Below are some records. Return exactly the lines from the one containing "baseline (R236). -/" through the one containing "e with flags", both included, and only those.

○ ○ ○ ○ ○

-- ==== Sys2Proof/Machine/Series.lean ====
section
/-! DEFINITION. The series engine: the series table, drift detectors, forwarding, and the steps of partitions (R227–R249). -/

namespace Sys2Proof.Machine

/-! ### Parameters (R232, R233) -/

/-- The object of a series' parameters. -/
abbrev serParam (i : Nat) : Nat := inst128 O.SeriesParam i

/-- The parameters that apply to a sample of a series at an FT in ns. -/
def State.paramAt (i t : Nat) (s : State) : Nat :=
  match tget s.se.act i with
  | some a => if a.1 ≤ t then a.2.1 else (pastAt s.se.past i t).getD a.2.2
  | none => objDefault .icd (serParam i)

/-- TRANSFORM. -/
abbrev spTransform (p : Nat) : Nat := bits p 0 2

/-- SeriesWindow that applies at an FT, ns. -/
def State.windowAt (t : Nat) (s : State) : Nat := max 1 ((if s.se.win.1 ≤ t then s.se.win.2.1 else (pastAt s.se.past (2 ^ 12) t).getD s.se.win.2.2) * 1000000)

/-- Whether a Rebaseline value names a key: die 0xFFFFFF all, series 0xFFF all. -/
def rebaseHits (v key : Nat) : Bool :=
  (bits v 12 24 == 0xFFFFFF || bits v 12 24 == bits key 12 24) && (bits v 0 12 == 0xFFF || bits v 0 12 == bits key 0 12)

/-- The start of a new baseline (R236). -/
def SerEnt.newBase (e : SerEnt) (epoch : Nat) : SerEnt :=
  { e with flags := setBit (setBits e.flags 3 2 0) 2 true, alarms := 0, hi := 0, lo := 0, count := 0, base := epoch }

/-- Applies at a boundary, in ns, what was written since the last one (R233, R440): parameters, the window, Rebaseline. A new baseline begins with an entry's first sample at or after the boundary. -/
def State.seriesBoundary (t : Nat) (s : State) : State :=
  let s : State := s.se.changed.eraseDups.foldl (fun s i =>
    let v := s.i (serParam i)
    let old := s.paramAt i t
    let ents := if bits v 0 3 = bits old 0 3 then s.se.ents else s.se.ents.map fun p => if p.2.key % 4096 = i then (p.1, { p.2 with rebase := p.2.rebase ++ [t] }) else p
    let from_ := match tget s.se.act i with | some a => a.1 | none => 0
    { s with se := { s.se with act := tset s.se.act i (t, v, old), past := (i, from_, old) :: s.se.past, ents := ents } }) s
  let before := s.se.win
  let s : State := if s.se.winChanged then
      { s with se := { s.se with win := (t, s.i O.SeriesWindow, before.2.1), past := (2 ^ 12, before.1, before.2.1) :: s.se.past } }
    else s
  let ents := s.se.ents.map fun p => if s.se.rebase.any (rebaseHits · p.2.key) then (p.1, { p.2 with rebase := p.2.rebase ++ [t] }) else p
  { s with se := { s.se with changed := [], winChanged := false, rebase := [], ents := ents } }

/-- REBASELINE: takes effect at the next boundary for the keys it names, with no record (R233, R236). -/
def State.rebaselineOp (v : Nat) : Op := fun s => ({ s with se := { s.se with rebase := v :: s.se.rebase } }, ok)

/-- REBASELINE. -/
def execRebaseline (q : Req) (v : Nat) : State → Host.Outcome State Fault Refusal := run (State.reqWrite q O.Rebaseline v (State.rebaselineOp v))

/-- The entries of dies that leave become DORMANT at an epoch's start, in ns (R231). -/
def State.seriesLeave (dies : Tbl Nat) (t : Nat) (s : State) : State :=
  { s with se := { s.se with ents := s.se.ents.map fun p => if wordsNum dies (p.2.key / 4096) then (p.1, { p.2 with flags := setBit p.2.flags 1 true, lastFt := t }) else p } }

/-! ### The table (R229–R231) -/

/-- Bucket and preferred way of a key. -/
def State.seriesHash (key : Nat) (s : State) : Nat × Nat :=
  let h := crc32c (natBytes 4 (s.coldVal O.SeriesHashSeed) ++ natBytes 5 key)
  (h % 2 ^ 22, h / 2 ^ 22 % 8)

/-- Keeps SeriesEntries. -/
def State.seriesCount (s : State) : State := s.iSet O.SeriesEntries s.se.ents.length

/-- Finds a key's entry, or the way it is placed in: address, entry. A DORMANT entry whose hold has expired frees its way. -/
def State.seriesFind (key t : Nat) (s : State) : Option (Nat × SerEnt) × State :=
  let b := s.seriesHash key
  let n := s.epochAt (ns t)
  let start := s.epochStart n / 65536
  let expired := fun (e : SerEnt) => bit e.flags 1 && decide (e.lastFt + s.i O.DormantHold * 1000000000 ≤ start)
  let at_ := fun w => tget s.se.ents (b.1 * 8 + w)
  let order := b.2 :: (List.range 8).filter (· != b.2)
  let found := order.findSome? fun w => match at_ w with
    | some e => if e.key = key ∧ !expired e then some (b.1 * 8 + w, e) else none
    | none => none
  match found with
  | some x => (some x, s)
  | none =>
    let free := fun w => match at_ w with | some e => expired e | none => true
    match (if free b.2 then some b.2 else (List.range 8).find? free) with
    | some w =>
      let e : SerEnt := ⟨key, 5, 0, 0, 0, 0, 0, 0, 0, 0, 0, n, 0, true, []⟩
      (some (b.1 * 8 + w, e), { s with se := { s.se with ents := tset s.se.ents (b.1 * 8 + w) e } }.seriesCount)
    | none => (none, (s.addOb .icd O.SeriesOverflows 64 1).iSet O.LastOverflowKey key)

/-! ### Detectors (R234–R237) -/

/-- 2^e in binary64. -/
def f64pow (e : Int) : Nat := fround f64 false 1 e false

/-- The state of one evaluated sample: the entry after, z, σ, and the mean before. -/
def SerEnt.evaluate (e : SerEnt) (p x v t win : Nat) : SerEnt × Nat × Nat :=
  let alpha := f64pow (-(bits p 8 5 : Int))
  let sigma := fmax f64 (fsqrt f64 e.var) (f64pow ((bits p 48 8 : Int) - 64))
  let dev := fsub f64 x e.mean
  let first := e.count == 0
  let z := if first then 0 else fdiv f64 dev sigma
  let k16 := froundI f64 (bits p 32 8) (-4)
  let up := fun c z => fcvt f64 f32 (fmax f64 0 (fsub f64 (fadd f64 (fcvt f32 f64 c) z) k16))
  let dn := fun c z => fcvt f64 f32 (fmax f64 0 (fsub f64 (fsub f64 (fcvt f32 f64 c) z) k16))
  let mean := if first then x else fadd f64 e.mean (fmul f64 alpha dev)
  let var := if first then 0 else fmul f64 (fsub f64 (f64pow 0) alpha) (fadd f64 e.var (fmul f64 alpha (fmul f64 dev dev)))
  let x32 := fcvt f64 f32 x
  let newWin := t / win != e.lastFt / win
  let cnt := min (e.count + 1) 0xFFFF
  let flags := setBit e.flags 5 false
  ({ e with mean := mean, var := var, hi := up e.hi z, lo := dn e.lo z, wmin := if newWin then x32 else fmin f32 e.wmin x32,
            wmax := if newWin then x32 else fmax f32 e.wmax x32, count := cnt, last := v, lastFt := t, fresh := false,
            flags := if bits p 16 16 ≤ cnt then setBit flags 2 false else flags }, z, sigma)

/-- Writes a DriftAlarmRecord, which the lead delivers to operator, maintainer and auditor; KINDs 0–2 count and fire the trigger rules of kind 5, with the series' die as trigger GID (DESIGN CHOICE, log 162: R211 names the source, which here is the holding Icdon IX40) (R237, R211). -/
def State.driftRecord (e : SerEnt) (stm kind fl x mean sigma sum base : Nat) (s : State) : State :=
  let (r, s) := s.formOf (e.key / 4096) 0x81 5 0
    [(128, 128, stm), (256, 32, 2 ^ 24 + e.key / 4096), (288, 12, e.key), (304, 8, kind), (312, 8, fl), (320, 64, x), (384, 64, mean), (448, 64, sigma),
     (512, 32, sum), (544, 16, e.alarms), (560, 48, base)]
  let s : State := ((s.occur srcSeries none r).hostPost r).leadPost r
  if kind ≤ 2 then
    (s.iCount O.DriftAlarms).fireRules 5 (fun m => m % 4096 == 0xFFF || m % 4096 == e.key % 4096) (s.dieLink (2 ^ 24 + e.key / 4096)) (2 ^ 24 + e.key / 4096) (rSeq r) stm 0
  else s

○ ○ ○ ○ ○

> **Output for this task**
/-- The start of a new baseline (R236). -/
def SerEnt.newBase (e : SerEnt) (epoch : Nat) : SerEnt :=
  { e with flags := setBit (setBits e.flags 3 2 0) 2 true, alarms := 0, hi := 0, lo := 0, count := 0, base := epoch }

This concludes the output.